• _The task_:
Pull out every line in the data that has the string "grids" in it.

[Dataset entries]
▬▬▬
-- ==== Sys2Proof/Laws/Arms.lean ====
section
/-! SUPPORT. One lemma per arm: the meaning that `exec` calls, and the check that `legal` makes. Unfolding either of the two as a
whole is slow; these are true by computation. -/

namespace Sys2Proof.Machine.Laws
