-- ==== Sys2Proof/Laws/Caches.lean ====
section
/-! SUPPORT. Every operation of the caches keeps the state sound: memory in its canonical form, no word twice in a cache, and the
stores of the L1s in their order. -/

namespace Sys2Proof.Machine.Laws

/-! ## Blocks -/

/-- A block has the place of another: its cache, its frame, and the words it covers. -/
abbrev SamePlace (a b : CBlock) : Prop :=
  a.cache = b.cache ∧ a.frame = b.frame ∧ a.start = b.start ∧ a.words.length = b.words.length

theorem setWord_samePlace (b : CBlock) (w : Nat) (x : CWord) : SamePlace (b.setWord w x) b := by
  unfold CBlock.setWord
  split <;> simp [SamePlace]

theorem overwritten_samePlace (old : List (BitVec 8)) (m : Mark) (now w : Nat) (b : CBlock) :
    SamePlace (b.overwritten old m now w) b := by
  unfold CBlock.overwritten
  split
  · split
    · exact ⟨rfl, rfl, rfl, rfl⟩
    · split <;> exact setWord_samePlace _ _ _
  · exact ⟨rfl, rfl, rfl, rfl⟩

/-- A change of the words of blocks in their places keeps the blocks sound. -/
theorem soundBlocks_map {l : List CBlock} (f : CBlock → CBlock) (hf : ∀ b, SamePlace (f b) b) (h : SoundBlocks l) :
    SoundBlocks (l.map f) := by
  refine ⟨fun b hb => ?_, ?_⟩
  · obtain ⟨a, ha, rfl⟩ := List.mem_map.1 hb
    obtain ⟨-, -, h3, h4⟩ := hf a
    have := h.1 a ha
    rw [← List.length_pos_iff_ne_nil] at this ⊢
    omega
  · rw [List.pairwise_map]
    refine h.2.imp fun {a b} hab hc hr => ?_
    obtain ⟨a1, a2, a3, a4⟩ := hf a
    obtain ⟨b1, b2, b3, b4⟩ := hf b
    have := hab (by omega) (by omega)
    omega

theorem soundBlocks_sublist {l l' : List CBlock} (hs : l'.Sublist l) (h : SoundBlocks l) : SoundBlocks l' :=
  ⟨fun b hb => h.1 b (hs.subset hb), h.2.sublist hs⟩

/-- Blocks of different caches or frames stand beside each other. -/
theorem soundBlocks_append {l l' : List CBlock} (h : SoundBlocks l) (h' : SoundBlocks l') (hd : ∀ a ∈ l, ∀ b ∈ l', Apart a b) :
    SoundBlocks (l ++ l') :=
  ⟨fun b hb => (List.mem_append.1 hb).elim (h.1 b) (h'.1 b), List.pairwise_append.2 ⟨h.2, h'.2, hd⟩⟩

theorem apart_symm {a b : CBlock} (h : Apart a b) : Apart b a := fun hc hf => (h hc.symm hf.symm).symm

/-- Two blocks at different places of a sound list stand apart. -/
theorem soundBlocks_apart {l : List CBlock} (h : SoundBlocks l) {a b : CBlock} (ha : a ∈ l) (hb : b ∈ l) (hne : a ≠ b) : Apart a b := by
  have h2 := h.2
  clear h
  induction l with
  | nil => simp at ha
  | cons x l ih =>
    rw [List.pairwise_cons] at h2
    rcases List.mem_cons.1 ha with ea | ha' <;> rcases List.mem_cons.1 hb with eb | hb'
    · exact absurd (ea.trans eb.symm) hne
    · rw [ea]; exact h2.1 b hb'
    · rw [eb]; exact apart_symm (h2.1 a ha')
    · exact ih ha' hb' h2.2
▬▬▬
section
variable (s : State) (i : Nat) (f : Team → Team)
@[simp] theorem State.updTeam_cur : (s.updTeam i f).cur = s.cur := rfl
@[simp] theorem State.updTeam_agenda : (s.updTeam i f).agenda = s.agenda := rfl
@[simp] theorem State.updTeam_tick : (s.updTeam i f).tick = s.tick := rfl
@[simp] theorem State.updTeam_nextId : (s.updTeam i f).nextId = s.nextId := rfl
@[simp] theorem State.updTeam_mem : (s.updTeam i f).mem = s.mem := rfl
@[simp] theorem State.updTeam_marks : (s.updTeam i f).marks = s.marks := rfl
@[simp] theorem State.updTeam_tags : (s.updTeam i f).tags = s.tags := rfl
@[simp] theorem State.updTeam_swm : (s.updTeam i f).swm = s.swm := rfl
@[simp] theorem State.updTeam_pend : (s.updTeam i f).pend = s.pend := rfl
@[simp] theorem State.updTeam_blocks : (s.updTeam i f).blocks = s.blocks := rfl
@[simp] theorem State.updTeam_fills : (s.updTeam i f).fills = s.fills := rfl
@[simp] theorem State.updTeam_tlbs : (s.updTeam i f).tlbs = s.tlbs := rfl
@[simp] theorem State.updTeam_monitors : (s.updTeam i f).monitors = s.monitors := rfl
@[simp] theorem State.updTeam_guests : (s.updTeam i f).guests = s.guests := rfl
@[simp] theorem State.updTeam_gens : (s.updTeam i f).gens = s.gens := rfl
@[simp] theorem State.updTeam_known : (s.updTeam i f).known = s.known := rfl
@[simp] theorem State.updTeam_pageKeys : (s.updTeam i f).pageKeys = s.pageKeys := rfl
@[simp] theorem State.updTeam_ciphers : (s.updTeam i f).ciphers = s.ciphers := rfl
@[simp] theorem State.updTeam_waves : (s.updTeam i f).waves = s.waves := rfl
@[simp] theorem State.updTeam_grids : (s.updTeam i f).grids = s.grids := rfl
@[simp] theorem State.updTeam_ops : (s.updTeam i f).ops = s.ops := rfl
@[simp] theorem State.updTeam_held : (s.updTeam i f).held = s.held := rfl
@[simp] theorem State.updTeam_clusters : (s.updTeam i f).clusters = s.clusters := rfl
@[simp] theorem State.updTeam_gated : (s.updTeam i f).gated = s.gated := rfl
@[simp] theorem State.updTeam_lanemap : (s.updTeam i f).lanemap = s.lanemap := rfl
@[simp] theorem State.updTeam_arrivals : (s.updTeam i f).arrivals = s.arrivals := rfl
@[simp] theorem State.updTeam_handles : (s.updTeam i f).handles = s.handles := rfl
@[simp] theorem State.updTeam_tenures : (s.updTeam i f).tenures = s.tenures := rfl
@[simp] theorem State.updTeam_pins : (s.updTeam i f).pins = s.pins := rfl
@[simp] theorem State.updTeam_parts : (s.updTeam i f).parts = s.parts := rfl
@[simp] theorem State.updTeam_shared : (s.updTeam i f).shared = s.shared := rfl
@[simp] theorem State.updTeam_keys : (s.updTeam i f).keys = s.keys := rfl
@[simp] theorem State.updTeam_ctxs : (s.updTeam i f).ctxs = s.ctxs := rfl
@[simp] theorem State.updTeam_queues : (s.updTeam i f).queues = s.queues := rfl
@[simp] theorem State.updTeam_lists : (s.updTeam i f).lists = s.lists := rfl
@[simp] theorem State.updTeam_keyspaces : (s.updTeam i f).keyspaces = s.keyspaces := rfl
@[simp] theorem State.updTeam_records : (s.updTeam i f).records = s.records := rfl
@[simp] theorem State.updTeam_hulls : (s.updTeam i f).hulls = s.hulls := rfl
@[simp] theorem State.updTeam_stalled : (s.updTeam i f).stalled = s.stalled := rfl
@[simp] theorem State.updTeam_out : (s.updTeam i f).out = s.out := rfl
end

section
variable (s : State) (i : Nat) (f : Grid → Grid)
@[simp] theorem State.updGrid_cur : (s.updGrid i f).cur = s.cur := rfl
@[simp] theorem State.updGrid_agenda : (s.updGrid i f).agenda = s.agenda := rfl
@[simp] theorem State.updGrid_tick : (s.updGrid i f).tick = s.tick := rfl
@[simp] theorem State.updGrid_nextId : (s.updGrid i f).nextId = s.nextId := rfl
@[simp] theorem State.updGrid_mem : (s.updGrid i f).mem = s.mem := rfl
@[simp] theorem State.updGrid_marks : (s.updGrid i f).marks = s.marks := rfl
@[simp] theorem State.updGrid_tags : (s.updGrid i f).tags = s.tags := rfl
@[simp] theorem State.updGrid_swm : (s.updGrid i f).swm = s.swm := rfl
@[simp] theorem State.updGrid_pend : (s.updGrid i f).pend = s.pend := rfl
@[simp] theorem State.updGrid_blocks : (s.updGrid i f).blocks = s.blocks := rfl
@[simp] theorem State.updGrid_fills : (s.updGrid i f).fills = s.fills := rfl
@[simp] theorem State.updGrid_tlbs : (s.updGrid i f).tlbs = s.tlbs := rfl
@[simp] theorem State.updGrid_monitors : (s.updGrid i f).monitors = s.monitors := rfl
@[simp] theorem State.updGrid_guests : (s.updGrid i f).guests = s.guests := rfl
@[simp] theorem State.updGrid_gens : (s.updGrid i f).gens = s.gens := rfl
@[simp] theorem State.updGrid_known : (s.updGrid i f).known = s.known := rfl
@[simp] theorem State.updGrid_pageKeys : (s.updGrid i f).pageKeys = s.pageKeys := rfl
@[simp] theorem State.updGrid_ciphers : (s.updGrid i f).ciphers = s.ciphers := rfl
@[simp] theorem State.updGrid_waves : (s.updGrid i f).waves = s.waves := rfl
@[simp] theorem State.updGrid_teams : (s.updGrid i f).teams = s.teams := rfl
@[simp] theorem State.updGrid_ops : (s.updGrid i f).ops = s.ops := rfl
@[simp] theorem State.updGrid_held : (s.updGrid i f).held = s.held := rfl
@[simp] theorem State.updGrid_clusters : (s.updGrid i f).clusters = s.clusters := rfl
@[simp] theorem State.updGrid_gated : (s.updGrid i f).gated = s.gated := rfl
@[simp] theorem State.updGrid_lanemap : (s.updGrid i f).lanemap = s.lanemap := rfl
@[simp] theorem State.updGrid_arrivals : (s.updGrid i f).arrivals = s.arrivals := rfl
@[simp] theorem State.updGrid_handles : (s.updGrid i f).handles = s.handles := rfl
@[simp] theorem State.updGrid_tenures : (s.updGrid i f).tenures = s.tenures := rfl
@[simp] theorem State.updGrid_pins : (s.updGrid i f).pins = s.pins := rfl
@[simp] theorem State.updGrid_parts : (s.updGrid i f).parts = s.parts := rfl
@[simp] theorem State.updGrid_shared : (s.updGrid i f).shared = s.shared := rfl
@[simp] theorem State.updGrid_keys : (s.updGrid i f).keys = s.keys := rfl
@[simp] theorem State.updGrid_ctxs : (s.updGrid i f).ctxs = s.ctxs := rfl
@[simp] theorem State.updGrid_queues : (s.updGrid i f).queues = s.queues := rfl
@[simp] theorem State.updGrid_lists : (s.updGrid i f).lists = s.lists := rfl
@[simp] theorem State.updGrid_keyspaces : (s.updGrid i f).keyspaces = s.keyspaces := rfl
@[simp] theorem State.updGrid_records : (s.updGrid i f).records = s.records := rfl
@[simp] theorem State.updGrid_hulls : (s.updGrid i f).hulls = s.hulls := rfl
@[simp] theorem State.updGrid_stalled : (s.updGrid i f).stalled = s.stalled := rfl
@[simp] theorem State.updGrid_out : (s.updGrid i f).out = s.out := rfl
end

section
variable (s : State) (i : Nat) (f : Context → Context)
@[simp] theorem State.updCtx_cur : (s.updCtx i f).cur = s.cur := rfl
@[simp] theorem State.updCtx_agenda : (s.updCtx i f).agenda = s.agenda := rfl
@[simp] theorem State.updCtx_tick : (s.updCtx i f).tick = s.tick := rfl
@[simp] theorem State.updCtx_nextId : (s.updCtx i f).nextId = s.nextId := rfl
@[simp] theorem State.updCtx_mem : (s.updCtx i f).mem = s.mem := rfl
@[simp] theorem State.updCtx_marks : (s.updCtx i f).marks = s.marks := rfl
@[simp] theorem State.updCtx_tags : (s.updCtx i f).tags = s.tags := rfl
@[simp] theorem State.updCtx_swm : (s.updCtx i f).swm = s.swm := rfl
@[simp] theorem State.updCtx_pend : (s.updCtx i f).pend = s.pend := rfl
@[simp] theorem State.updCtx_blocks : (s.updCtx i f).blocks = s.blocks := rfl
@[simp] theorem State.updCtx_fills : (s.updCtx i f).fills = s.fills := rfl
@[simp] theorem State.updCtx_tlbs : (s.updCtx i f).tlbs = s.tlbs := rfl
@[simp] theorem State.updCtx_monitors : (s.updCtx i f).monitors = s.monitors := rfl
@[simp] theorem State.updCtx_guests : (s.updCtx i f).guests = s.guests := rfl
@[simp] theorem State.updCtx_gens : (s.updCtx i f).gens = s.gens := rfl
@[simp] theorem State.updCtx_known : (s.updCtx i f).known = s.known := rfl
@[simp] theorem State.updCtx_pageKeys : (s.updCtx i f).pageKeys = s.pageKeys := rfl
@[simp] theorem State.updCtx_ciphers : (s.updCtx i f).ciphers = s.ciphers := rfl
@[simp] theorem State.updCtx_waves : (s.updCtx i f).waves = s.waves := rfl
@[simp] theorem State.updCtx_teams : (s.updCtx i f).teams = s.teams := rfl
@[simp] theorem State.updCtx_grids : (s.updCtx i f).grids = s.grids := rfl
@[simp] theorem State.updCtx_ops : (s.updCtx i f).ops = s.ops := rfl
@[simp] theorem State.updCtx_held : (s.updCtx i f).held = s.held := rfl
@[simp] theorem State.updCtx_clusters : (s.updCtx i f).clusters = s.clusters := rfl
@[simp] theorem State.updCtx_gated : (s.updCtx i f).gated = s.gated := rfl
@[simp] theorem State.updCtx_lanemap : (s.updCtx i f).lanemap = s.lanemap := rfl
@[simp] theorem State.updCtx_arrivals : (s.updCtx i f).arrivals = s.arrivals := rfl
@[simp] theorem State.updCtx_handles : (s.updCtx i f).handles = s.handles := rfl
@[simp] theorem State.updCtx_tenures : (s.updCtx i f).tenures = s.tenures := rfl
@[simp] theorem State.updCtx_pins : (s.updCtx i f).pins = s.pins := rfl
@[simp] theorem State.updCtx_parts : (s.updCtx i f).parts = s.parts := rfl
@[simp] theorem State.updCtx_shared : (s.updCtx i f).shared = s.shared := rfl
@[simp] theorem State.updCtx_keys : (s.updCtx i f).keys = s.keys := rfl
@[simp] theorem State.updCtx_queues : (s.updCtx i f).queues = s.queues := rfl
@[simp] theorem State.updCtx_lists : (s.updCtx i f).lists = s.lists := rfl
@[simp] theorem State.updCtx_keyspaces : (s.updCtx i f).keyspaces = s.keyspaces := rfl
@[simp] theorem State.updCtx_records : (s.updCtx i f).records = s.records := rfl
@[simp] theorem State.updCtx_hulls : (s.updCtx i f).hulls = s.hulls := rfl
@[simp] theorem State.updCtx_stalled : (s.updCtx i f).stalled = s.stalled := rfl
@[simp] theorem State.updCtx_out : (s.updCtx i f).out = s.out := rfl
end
▬▬▬
• _Exercise result_:
@[simp] theorem State.updTeam_grids : (s.updTeam i f).grids = s.grids := rfl
@[simp] theorem State.updCtx_grids : (s.updCtx i f).grids = s.grids := rfl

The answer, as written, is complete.